很好,很有素質,非常顧及他人的感受,雖然全程都沒看「他人」一眼。
花猴都不忍心打斷,他重新躺回去,小聲跟神棍說了句:「這讓我想起我剛跟我老婆好上那會,也是說不完的話,不像現在,三天都說不了幾句。沈先生,你呢?」
神棍保持沉默,這種事,他沒有經驗,沒有發言權。
不過他堅信,如果解放前去世的阿木理、或者近半個世紀前亡故的段小姐能活過來的話,他也會有不少話想講的。
就是不知道,人家想不想跟他講。
***
凌晨三點多,顏如玉小盹了一下,又醒了。
抬眼看,屋內屋外其實也都沒睡實,翻身的翻身,打呵欠的打呵欠,在這種地方,精神高度緊張,很難真的睡實。
他起身,想出去上廁所。
經過梁嬋身邊時,她突然一骨碌爬起來,小聲問他:「你是要出去方便嗎?我能一起去嗎?」
從竹樓到茅屋,失去了女士專用的洗手間,這種素日裡的小事突然艱難,她夜半醒了,不敢一個人出去,也不好意思叫醒別人,於是躺著乾等,等誰起夜時、自己也好跟去。

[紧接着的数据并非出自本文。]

/-- Settles O48: the increments and copies field by field, and a tick's `v` by the dots of R559 to R562. -/
theorem scrollIncrements : Obligations.ScrollIncrements := by
  intro v t
  dsimp only
  refine ⟨?_, ?_, hasFields_copyX v t, hasFields_copyY v t, fun s => ?_⟩
  · by_cases hx : (v.extractLsb' 0 5).toNat = 31
    · rw [if_pos hx, incCoarseX, if_pos ((coarseX_full v).mpr hx)]
      exact hasFields_incCoarseX_wrap v
    · have hlt : (v.extractLsb' 0 5).toNat < 32 := (v.extractLsb' 0 5).isLt
      rw [if_neg hx, incCoarseX, if_neg (fun h => hx ((coarseX_full v).mp h))]
      exact (hasFields_add (hasFields_self v)).1 (by omega)
  · unfold incY
    dsimp only
    by_cases hf : (v.extractLsb' 12 3).toNat < 7
    · rw [if_pos hf, if_pos hf]
      exact (hasFields_add (hasFields_self v)).2.2 hf
    · rw [if_neg hf, if_neg hf]
      obtain ⟨h1, h2, h3, h4, h5⟩ := hasFields_clearFineY v
      have hclear := hasFields_clearCoarseY (v &&& ~~~0x7000#15)
      rw [h1, h3, h4, h5] at hclear
      by_cases h29 : (v.extractLsb' 5 5).toNat = 29
      · have hflip := hasFields_flipVertical ((v &&& ~~~0x7000#15) &&& ~~~0x03E0#15)
        obtain ⟨g1, g2, g3, g4, g5⟩ := hclear
        rw [g1, g2, g3, g4, g5] at hflip
        rw [if_pos h29, if_pos h29]
        exact hflip
      · rw [if_neg h29, if_neg h29]
        by_cases h31 : (v.extractLsb' 5 5).toNat = 31
        · rw [if_pos h31, if_pos h31]
          exact hclear
        · have hlt : (v.extractLsb' 5 5).toNat < 32 := (v.extractLsb' 5 5).isLt
          rw [if_neg h31, if_neg h31]
          exact (hasFields_add (hasFields_clearFineY v)).2.1 (by omega)
  · obtain ⟨hv, hrest⟩ := ppuTick_scroll s
    refine ⟨fun h => ?_, fun h => ?_, hrest⟩
    · rw [hv, if_pos (rendering_iff _ |>.mpr h)]
      simp only [scrolledV, scrollActions, fetchDot_iff]
    · rw [hv, if_neg (fun k => h (rendering_iff _ |>.mp k))]

end Sys2Proof.Machine
end

section
/-! The two invariants of Safety.lean, each kept by every step on its own (20_memory.md, 61_ppu.md R500, R570,
62_mappers_cartridge.md R602, R630). -/

namespace Sys2Proof.Machine

open Sys2Proof.Claims Sys2Proof.Safety

/-- The memories' invariant in its parts. -/
structure MemInv (s : State) : Prop where
  mem : s.memWf = true
  six : paletteSix s.ppu.palette = true
  back : frameWf 61440 s.ppu.backFrame = true
  published : frameWf 61440 s.ppu.publishedFrame = true

theorem memInv_iff (s : State) : memoriesOk s = true ↔ MemInv s := by
  simp only [memoriesOk, Bool.and_eq_true]
  exact ⟨fun ⟨⟨⟨h1, h2⟩, h3⟩, h4⟩ => ⟨h1, h2, h3, h4⟩, fun ⟨h1, h2, h3, h4⟩ => ⟨⟨⟨h1, h2⟩, h3⟩, h4⟩⟩

/-- The ranges' invariant but for the cost counter. -/
structure RangeInv (s : State) : Prop where
  scanline : s.ppu.scanline ≤ 261
  dot : s.ppu.dot ≤ 340
  secondary : s.ppu.secondary.length ≤ 8
  sprites : s.ppu.sprites.length ≤ 8
  regs : regsOk s.launch.cart.mapperNumber s.mapper.regs = true

theorem rangeInv_iff (s : State) : countersOk s = true ↔ s.cpu.sleep ≤ 6 ∧ RangeInv s := by
  simp only [countersOk, Bool.and_eq_true, decide_eq_true_eq]
  constructor
  · rintro ⟨⟨⟨⟨⟨⟨h0, h1⟩, h2⟩, h3⟩, h4⟩, h5⟩, h6⟩
    exact ⟨h0, h1, h2, h3, h4, Bool.and_eq_true_iff.mpr ⟨h5, h6⟩⟩
  · rintro ⟨h0, h1, h2, h3, h4, h56⟩
    obtain ⟨h5, h6⟩ := Bool.and_eq_true_iff.mp h56
    exact ⟨⟨⟨⟨⟨⟨h0, h1⟩, h2⟩, h3⟩, h4⟩, h5⟩, h6⟩

section Memories

variable {s t : State}

theorem memWf_congr (hram : t.ram = s.ram) (hp : t.mapper.prgRam = s.mapper.prgRam) (hc : t.mapper.chrRam = s.mapper.chrRam)
    (hl : t.launch = s.launch) (hv : t.ppu.vram = s.ppu.vram) (hpal : t.ppu.palette = s.ppu.palette)
    (ho : t.ppu.oam = s.ppu.oam) : t.memWf = s.memWf := by
  simp only [State.memWf, hram, hp, hc, hl, hv, hpal, ho]

theorem frameWf_drawnFrame (q : Ppu) (h : frameWf 61440 q.backFrame = true) : frameWf 61440 (drawnFrame s q) = true := by
  unfold drawnFrame
  split
  · exact frameWf_framePut _ _ _ _ (by omega) h
  · exact h

/-- The frames and the lists after a tick are those of the dot's actions. -/
theorem ppuTick_lists (s : State) : (ppuTick s).ppu.backFrame = (dotPpu s).backFrame ∧
    (ppuTick s).ppu.publishedFrame = (dotPpu s).publishedFrame ∧ (ppuTick s).ppu.secondary = (dotPpu s).secondary ∧
    (ppuTick s).ppu.sprites = (dotPpu s).sprites := by
  obtain ⟨l, d, o, e⟩ := advanceDot_eq (dotPpu s)
  rw [ppuTick_ppu_eq, e]
  exact ⟨rfl, rfl, rfl, rfl⟩

theorem shiftedPpu_backFrame (p : Ppu) : (shiftedPpu p).backFrame = p.backFrame := by
  unfold shiftedPpu
  split
  · rw [shiftAndReload_eq]
  · rfl

theorem MemInv.tick (h : MemInv s) : MemInv (ppuTick s) := by
  have e := ticked_ppuTick s
  obtain ⟨hback, hpub, -, -⟩ := ppuTick_lists s
  refine ⟨?_, by rw [e.palette]; exact h.six, ?_, ?_⟩
  · rw [memWf_congr (s := s) (by rw [e.eq]) (by rw [e.eq]) (by rw [e.eq]) (by rw [e.eq]) e.vram e.palette e.oam]
    exact h.mem
  · rw [hback]
    exact frameWf_drawnFrame _ ((shiftedPpu_backFrame s.ppu).symm ▸ h.back)
  · rw [hpub]
    unfold dotPpu
    dsimp only
    split
    · exact h.back
    · exact h.published

theorem MemInv.busWrite (a : Word) (v : Byte) (h : MemInv s) : MemInv (busWrite a v s) := by
  refine ⟨?_, ?_, by rw [busWrite_ppu_backFrame]; exact h.back, by rw [busWrite_ppu_publishedFrame]; exact h.published⟩
  all_goals
    obtain ⟨base, _, _, _, _, _, _, _, _, _, _, _, hb, -, -, e⟩ := busWrite_cases s a v
    rw [e]
    rcases hb with rfl | ⟨r, i, b, -, -, -, h6, rfl⟩
  · exact h.mem
  · exact memWf_setCell s r i b h.mem
  · exact h.six
  · cases r with
    | palette => exact paletteSix_memWrite _ _ _ h.six (by rw [h6 rfl]; exact and_3F_lt v)
    | _ => exact h.six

顏如玉嘆了口氣,又想說她「你到底跟來幹嘛,活受罪」。
話到嘴邊咽回去了,他想起就在之前不久,梁嬋還救了他。
他沒吭聲,點了點頭。
……
出門看了看,山鬼那頭守夜由大燈改花猴了,春焰依然是阿達。
顏如玉意味深長地朝春焰那頭看了一眼,朝門口守夜的那人借了把匕首,示意梁嬋跟上。
繞過茅屋,顏如玉四下看了看,吩咐梁嬋:「你這兩天小心點,出入緊跟著人,別落單。落單的話,見著廖揚,記得立刻防備。」
梁嬋見他四下查看,還以為是要找方便的地方,忽聽這話,心頭咯噔一聲:「怎麼了?」
顏如玉冷笑。
從坍塌的竹樓底下爬出來不久,他就想明白了。
勒他的人不可能是周吉,周吉是早一步被人砍了頭、陳屍附近,剛巧被他拖了出來而已。
勒他的,是個男的,而且被梁嬋戳傷了臉,臉上的傷太難掩藏了,這人事後不想被發現的話,只能選擇失蹤。
今晚失蹤的是兩男一女:梁健、廖揚、曉川。
不可能是梁健,陳琮和山鬼的人可以證明:竹樓坍塌之後,他們往回跑,梁健落在了後頭。
那就只剩下廖揚了:徐定洋的打手、廖飛的兄弟,是這人也正常。
他走向一棟半塌的茅草屋,內外看了看,退後幾步,讓梁嬋進去:「你壞了他的臉,說不定更嚴重,戳瞎了他的眼,他能不記恨你?進去吧,頭露出來,我好看到你。」
梁嬋有點尷尬,但還是依言照辦,情況特殊,也講究不了那許多了。